- _Provided records_:
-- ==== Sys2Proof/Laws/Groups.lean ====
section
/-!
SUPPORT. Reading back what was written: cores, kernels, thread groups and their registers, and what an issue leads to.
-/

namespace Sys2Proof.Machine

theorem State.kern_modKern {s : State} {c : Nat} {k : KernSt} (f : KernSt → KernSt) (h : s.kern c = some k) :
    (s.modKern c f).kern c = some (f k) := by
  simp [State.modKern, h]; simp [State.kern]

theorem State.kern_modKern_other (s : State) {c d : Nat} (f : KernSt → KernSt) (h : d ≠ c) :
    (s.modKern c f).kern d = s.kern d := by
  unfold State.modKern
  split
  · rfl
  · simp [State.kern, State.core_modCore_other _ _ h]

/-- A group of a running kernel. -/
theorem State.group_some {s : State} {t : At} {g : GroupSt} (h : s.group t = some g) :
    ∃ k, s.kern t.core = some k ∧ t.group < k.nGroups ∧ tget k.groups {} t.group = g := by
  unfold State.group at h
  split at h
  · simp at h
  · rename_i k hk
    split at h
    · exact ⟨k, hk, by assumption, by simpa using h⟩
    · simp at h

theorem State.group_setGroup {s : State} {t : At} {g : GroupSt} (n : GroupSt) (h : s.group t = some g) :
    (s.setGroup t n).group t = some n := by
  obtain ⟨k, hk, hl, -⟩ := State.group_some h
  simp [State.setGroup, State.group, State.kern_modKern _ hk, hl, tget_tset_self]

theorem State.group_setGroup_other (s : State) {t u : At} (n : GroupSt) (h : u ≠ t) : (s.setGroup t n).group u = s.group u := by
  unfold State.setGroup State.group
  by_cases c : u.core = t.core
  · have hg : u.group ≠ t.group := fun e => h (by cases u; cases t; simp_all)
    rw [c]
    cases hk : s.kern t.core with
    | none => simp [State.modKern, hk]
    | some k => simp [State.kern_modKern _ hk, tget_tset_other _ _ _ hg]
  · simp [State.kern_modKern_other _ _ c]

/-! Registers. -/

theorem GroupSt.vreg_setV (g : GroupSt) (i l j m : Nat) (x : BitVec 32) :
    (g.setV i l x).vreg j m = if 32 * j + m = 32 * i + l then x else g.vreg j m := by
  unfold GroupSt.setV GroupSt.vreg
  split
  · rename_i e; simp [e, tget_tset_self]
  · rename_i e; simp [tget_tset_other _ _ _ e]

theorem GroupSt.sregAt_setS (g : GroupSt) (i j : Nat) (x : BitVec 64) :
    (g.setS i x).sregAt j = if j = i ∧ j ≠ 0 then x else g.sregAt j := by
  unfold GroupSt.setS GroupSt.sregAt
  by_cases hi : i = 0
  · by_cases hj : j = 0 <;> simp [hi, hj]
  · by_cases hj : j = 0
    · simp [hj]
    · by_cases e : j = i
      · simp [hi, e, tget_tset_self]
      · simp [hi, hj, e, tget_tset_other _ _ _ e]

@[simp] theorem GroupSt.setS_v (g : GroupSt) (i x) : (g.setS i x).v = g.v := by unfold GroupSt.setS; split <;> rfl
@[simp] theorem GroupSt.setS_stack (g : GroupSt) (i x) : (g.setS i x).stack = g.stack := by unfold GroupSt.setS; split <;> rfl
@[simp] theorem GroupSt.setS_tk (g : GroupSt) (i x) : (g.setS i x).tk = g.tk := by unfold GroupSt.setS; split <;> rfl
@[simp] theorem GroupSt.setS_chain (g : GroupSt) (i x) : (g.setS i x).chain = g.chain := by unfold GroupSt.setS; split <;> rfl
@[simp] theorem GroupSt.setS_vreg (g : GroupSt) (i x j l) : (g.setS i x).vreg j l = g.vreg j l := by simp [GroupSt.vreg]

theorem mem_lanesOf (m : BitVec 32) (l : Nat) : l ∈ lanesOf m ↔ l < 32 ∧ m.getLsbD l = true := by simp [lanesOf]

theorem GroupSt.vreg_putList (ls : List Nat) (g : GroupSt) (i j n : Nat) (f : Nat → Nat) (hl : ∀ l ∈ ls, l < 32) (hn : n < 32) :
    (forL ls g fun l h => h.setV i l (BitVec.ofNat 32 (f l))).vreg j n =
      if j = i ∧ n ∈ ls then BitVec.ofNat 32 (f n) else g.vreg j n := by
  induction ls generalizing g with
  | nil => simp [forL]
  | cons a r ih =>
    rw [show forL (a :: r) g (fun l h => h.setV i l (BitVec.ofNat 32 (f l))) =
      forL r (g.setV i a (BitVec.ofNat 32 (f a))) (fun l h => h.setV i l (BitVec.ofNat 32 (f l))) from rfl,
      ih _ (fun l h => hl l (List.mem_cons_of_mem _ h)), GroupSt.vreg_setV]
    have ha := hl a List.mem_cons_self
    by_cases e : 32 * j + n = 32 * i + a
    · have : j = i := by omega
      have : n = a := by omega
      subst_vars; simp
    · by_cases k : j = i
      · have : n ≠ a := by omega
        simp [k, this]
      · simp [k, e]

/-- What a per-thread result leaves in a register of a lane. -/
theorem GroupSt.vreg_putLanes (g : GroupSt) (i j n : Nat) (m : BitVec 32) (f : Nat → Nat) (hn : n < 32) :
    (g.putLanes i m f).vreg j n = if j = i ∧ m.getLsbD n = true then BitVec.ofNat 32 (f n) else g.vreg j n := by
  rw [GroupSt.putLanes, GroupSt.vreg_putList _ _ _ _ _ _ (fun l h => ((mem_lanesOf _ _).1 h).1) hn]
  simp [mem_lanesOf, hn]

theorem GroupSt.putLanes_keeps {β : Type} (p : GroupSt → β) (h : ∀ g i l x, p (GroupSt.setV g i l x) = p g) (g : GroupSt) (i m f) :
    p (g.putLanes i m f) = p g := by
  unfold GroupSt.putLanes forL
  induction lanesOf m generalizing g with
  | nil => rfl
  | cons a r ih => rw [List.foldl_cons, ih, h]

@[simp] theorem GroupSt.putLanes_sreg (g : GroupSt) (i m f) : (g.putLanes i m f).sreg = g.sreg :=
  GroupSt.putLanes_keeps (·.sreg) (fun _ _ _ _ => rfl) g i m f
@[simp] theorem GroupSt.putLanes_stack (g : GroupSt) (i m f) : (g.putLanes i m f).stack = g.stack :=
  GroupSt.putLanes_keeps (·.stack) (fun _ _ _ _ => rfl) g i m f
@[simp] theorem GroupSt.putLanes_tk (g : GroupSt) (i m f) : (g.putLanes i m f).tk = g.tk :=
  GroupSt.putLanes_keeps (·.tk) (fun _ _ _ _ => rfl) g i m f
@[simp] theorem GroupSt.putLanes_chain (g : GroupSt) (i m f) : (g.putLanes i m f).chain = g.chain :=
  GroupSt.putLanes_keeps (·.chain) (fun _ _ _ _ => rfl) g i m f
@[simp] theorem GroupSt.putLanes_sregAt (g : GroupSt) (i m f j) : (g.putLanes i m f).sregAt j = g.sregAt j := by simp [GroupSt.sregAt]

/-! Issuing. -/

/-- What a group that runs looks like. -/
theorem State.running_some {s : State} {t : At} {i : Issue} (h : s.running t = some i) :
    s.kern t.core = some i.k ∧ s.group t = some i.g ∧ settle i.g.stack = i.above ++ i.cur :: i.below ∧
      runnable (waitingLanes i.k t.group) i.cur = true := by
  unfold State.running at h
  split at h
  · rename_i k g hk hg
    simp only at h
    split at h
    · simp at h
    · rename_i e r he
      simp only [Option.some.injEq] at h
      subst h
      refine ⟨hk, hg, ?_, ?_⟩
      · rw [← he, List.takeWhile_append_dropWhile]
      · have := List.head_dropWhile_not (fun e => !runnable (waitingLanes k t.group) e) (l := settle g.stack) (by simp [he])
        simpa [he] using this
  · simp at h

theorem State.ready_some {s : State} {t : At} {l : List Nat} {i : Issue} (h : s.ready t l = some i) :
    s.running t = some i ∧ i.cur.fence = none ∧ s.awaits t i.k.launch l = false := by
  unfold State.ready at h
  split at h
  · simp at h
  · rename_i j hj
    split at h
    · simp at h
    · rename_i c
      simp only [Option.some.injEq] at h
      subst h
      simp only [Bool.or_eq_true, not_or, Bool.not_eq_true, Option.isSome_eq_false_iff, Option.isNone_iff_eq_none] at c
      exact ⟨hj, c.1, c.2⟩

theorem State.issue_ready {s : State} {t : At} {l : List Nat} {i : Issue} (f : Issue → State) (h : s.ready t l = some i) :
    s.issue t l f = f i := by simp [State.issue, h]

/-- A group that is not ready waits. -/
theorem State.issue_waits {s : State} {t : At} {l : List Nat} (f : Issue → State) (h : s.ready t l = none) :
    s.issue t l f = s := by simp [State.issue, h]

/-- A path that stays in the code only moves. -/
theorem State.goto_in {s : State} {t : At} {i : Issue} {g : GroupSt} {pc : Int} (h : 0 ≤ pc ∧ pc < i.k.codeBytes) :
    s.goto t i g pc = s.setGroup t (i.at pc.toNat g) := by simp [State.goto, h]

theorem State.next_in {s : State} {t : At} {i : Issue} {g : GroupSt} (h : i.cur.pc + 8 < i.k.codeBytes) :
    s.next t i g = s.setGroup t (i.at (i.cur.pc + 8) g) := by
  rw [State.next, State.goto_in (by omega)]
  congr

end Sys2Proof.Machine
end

- _What is needed_:
In the entries above, find the line holding "p (g.putLanes i m f) = p g := by" and the line holding "theorem GroupSt.putLanes_stack (g", then retype exactly those two lines and every line between them, and nothing else.

- _Task solution_:
    p (g.putLanes i m f) = p g := by
  unfold GroupSt.putLanes forL
  induction lanesOf m generalizing g with
  | nil => rfl
  | cons a r ih => rw [List.foldl_cons, ih, h]

@[simp] theorem GroupSt.putLanes_sreg (g : GroupSt) (i m f) : (g.putLanes i m f).sreg = g.sreg :=
  GroupSt.putLanes_keeps (·.sreg) (fun _ _ _ _ => rfl) g i m f
@[simp] theorem GroupSt.putLanes_stack (g : GroupSt) (i m f) : (g.putLanes i m f).stack = g.stack :=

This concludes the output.